REVENANT by Jeffrey Kosh
My rating: 5 of 5 stars
This short novel is full of very poetic imagery, very lyrical-I really appreciated the author’s analogies. And the reader’s hook: ahh, scrumptious! How engrossed I was immediately, and by the end of the first section, I was ready to follow along and rock with the action, eager to discover the plight of the protagonist. From reading Mr. Kosh’s earlier novels, specifically “Feeding the Urge,” “Kamp Koko By Night,” and “Spirits and Thought Forms,” I remember that this author has an inimitable touch when describing the swamps of Florida-yet here he has taken on swamps of a rather different sort, those of Southern Louisiana. Once again, our senses are awakened, and we see, hear, smell, taste, and touch all the sensory input of these swamps, even as we are witness to the thoughts of this walking yet demised protagonist.

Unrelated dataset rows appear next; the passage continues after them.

/-- Join neighbouring runs of one level and leave out empty ones. -/
def mergeRuns : List (Bool × Nat) → List (Bool × Nat)
  | [] => []
  | (l, n) :: rest =>
    if n = 0 then mergeRuns rest
    else
      match mergeRuns rest with
      | (l', n') :: r => if l = l' then (l, n + n') :: r else (l, n) :: (l', n') :: r
      | [] => [(l, n)]

/-- The bit of a thermometer code at a position. -/
def bitAt : List (Bool × Nat) → Nat → Bool
  | [], _ => false
  | (l, n) :: rest, p => if p < n then l else bitAt rest (p - n)

/-- Walk the runs of a thermometer code from a bit position on, given the last solid level and where it ended. A run of at least 8 equal bits
is solid. The fine code is the midpoint of the bits from the first that is not of the old solid level to the first of the new one, rounded
down: of a sharp transition, the first bit of the new level. DEDUCED: log entry 69. -/
def findEdges : List (Bool × Nat) → Nat → Option (Bool × Nat) → List Found
  | [], _, _ => []
  | (l, n) :: rest, pos, last =>
    if n < 8 then findEdges rest (pos + n) last
    else
      match last with
      | none => findEdges rest (pos + n) (some (l, pos + n))
      | some (l', e) =>
        if l = l' then .drop ((e + pos) / 2) :: findEdges rest (pos + n) (some (l, pos + n))
        else .edge ((e + pos) / 2) l :: findEdges rest (pos + n) (some (l, pos + n))

/-- How many transitions were found. -/
def edgeCount (l : List Found) : Nat := (l.filter Found.isEdge).length

/-- A window resolves up to two transitions (R77): of more, pairs are dropped from the end (DEDUCED, log entry 22). The list holds transitions
alone, and then the pairs dropped. -/
def limitEdges (fuel : Nat) (edges drops : List Found) : List Found :=
  match fuel with
  | 0 => edges ++ drops
  | fuel + 1 =>
    if edges.length ≤ 2 then edges ++ drops
    else
      let n := edges.length - 2
      limitEdges fuel (edges.take n) (((edges.drop n).take 1).map (fun f => Found.drop f.pos) ++ drops)

/-- Where the short pulse around a position of dropped pairs begins and ends: the solid level before it ends at the first number and begins
again at the second. -/
def dropSpan : List (Bool × Nat) → Nat → Nat → Option (Bool × Nat) → Option (Bool × Nat × Nat)
  | [], _, _, _ => none
  | (l, n) :: rest, at_, pos, last =>
    if n < 8 then dropSpan rest at_ (pos + n) last
    else
      match last with
      | none => dropSpan rest at_ (pos + n) (some (l, pos + n))
      | some (l', e) => if l = l' ∧ (e + pos) / 2 = at_ then some (l, e, pos) else dropSpan rest at_ (pos + n) (some (l, pos + n))

/-- A dropped pair at a window boundary `b` (chapter 4, coincidences): when its pulse spans the boundary each edge is decoded in its own
window; two pulses, one on either side, are dropped each in its own. DEDUCED: log entry 69. -/
def splitDrop (runs : List (Bool × Nat)) (b : Nat) : Found → List Found
  | .drop p =>
    match dropSpan runs p 0 none with
    | some (l, s, e) =>
      if s < b ∧ b ≤ e ∧ bitAt runs (b - 1) != l then [.edge s (!l), .tail e l (b - s)]
      else if s < b ∧ b < e then [.drop s, .drop (e - 1)]
      else [.drop p]
    | none => [.drop p]
  | f => [f]

/-- What a window of `width` bits shows. The runs give its thermometer code with one SCK of context (1,024 bits) before and after it; a short
pulse across a window boundary is decoded in two windows. -/
def decodeWindow (width : Nat) (runs : List (Bool × Nat)) : List Found :=
  let code := mergeRuns runs
  let l := (((findEdges code 0 none).flatMap (splitDrop code 1024)).flatMap (splitDrop code (1024 + width))).filter
    (fun f => decide (1024 ≤ f.pos) && decide (f.pos < 1024 + width))
  let l := l.map (Found.rebase 1024)
  if edgeCount l ≤ 2 then l else limitEdges l.length (l.filter Found.isEdge) (l.filter (fun f => !f.isEdge))

/-- The stamp slots of a FIFO in use; the reserved slot is not one of them (R14). -/
def Voice.slots (v : Voice) : Nat := (v.fifo.filter (fun e => !e.flags.testBit 7)).length

/-- Is a stamp slot free? -/
def Voice.free (v : Voice) : Bool := decide (v.slots < 32)

/-- Re-form a waiting marker as it enters the FIFO. -/
def Voice.enter (v : Voice) (e : Entry) : Voice :=
  v.pushFifo (v.entry e.ext e.fine e.evcnt e.edge e.flags e.m e.k)

/-- The first waiting marker enters the FIFO when a slot is free, in the order EPOCH, DECIM, OVERRUN (R83). -/
def Voice.enterPending (v : Voice) : Voice :=
  if !v.free then v
  else
    match v.pendEpoch, v.pendDecim, v.pendOverrun with
    | some e, _, _ => { v with pendEpoch := none }.enter e
    | none, some e, _ => { v with pendDecim := none }.enter e
    | none, none, some e => { v with pendOverrun := none }.enter e
    | none, none, none => v

/-- Every waiting marker that finds a slot enters the FIFO: markers go before any later stamp (R83). -/
def Voice.drainPending (v : Voice) : Voice := v.enterPending.enterPending.enterPending

/-- PENDING_MARKER (R83). -/
def Dev.pendingMarker (n : Nat) (d : Dev) : Dev := d.putVoice n (d.voice n).enterPending

/-- Place a DECIM marker (R75): into the FIFO, or into its pending slot. -/
def Voice.placeDecim (v : Voice) (ext k evcnt : Nat) : Voice :=
  let v := v.drainPending
  let e := { id := 0, ext := ext, fine := k, evcnt := evcnt, edge := 0, flags := 5, m := 0, k := k }
  if v.free && v.pendEpoch.isNone && v.pendDecim.isNone && v.pendOverrun.isNone then v.enter e
  else { v with pendDecim := some e }

/-- Place an EPOCH marker (R72, R75). -/
def Voice.placeEpoch (v : Voice) (ext : Nat) : Voice :=
  let v := v.drainPending
  let e := { id := 0, ext := ext, fine := 0, evcnt := v.evcnt, edge := 0, flags := 3, m := 0, k := 0 }
  if v.free && v.pendEpoch.isNone && v.pendDecim.isNone && v.pendOverrun.isNone then v.enter e
  else { v with pendEpoch := some e }

/-- Does the track channel use voice `n`? -/
def Dev.tracked (d : Dev) (n : Nat) : Bool := d.is TRACK_CFG_EN && decide (14 ≤ n)

/-- Hand an entry to the fit engine and the track channel, which read the stamp stream ahead of the ring writer (R89). -/
def Dev.tap (d : Dev) (n : Nat) (e : Entry) : Dev :=
  let trk := d.tracked n
  let v := d.voice n
  let v := { v with fitTap := v.fitTap ++ [e] }
  d.putVoice n (if trk then { v with trackTap := v.trackTap ++ [e] } else v)

/-- A cause for a rise of k (R79); at KMAX it sets KMAX_HIT and records fault 0x0102 once per period (R81). -/
def Dev.riseCause (d : Dev) (n : Nat) : Dev :=
  let v := d.voice n
  if d.rd (VOICE_DECIM_CFG_KMAX n) ≤ d.rd (VOICE_STATUS_K n) then
    let d := d.wr (VOICE_EVENT_KMAX_HIT n) 1
    if v.kmaxRep then d
    else (d.putVoice n { v with kmaxRep := true }).fault 0x0102 transient [n]
  else d.putVoice n { v with riseDue := true }

/-- k is brought into KMIN to KMAX (R78) after an image has moved the limits, with a DECIM marker, unless one still waits (R83).
DESIGN CHOICE: log entry 66. -/
def Dev.clampK (d : Dev) (n ext : Nat) : Dev :=
  let v := (d.voice n).drainPending
  let old := d.rd (VOICE_STATUS_K n)
  let k := max (d.rd (VOICE_DECIM_CFG_KMIN n)) (min old (d.rd (VOICE_DECIM_CFG_KMAX n)))
  if k = old ∨ v.pendDecim.isSome then d.putVoice n v
  else
    let v := { v with rose := v.rose || decide (old < k), kChanged := true }.placeDecim ext k v.evcnt
    ((d.putVoice n v).wr (VOICE_STATUS_K n) k).wr (if old < k then VOICE_EVENT_DECIM_UP n else VOICE_EVENT_DECIM_DOWN n) 1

The story has a lovely escalating tension, first shifting the veils of secrecy, then recloaking, keeping the reader enthralled-rather like watching a silent film of the 1920’s, but without the printed dialogue on screen. The character of the protagonist is deftly revealed through his attitudes and beliefs concerning those who surround him: wife, best friend, personal valet, and the mistreated slaves. Author Kosh brings out the prevailing slaveowning beliefs of this era quite well, as well as succinctly. Character delineations are unpeeled in depth, making the story memorable and a keeper.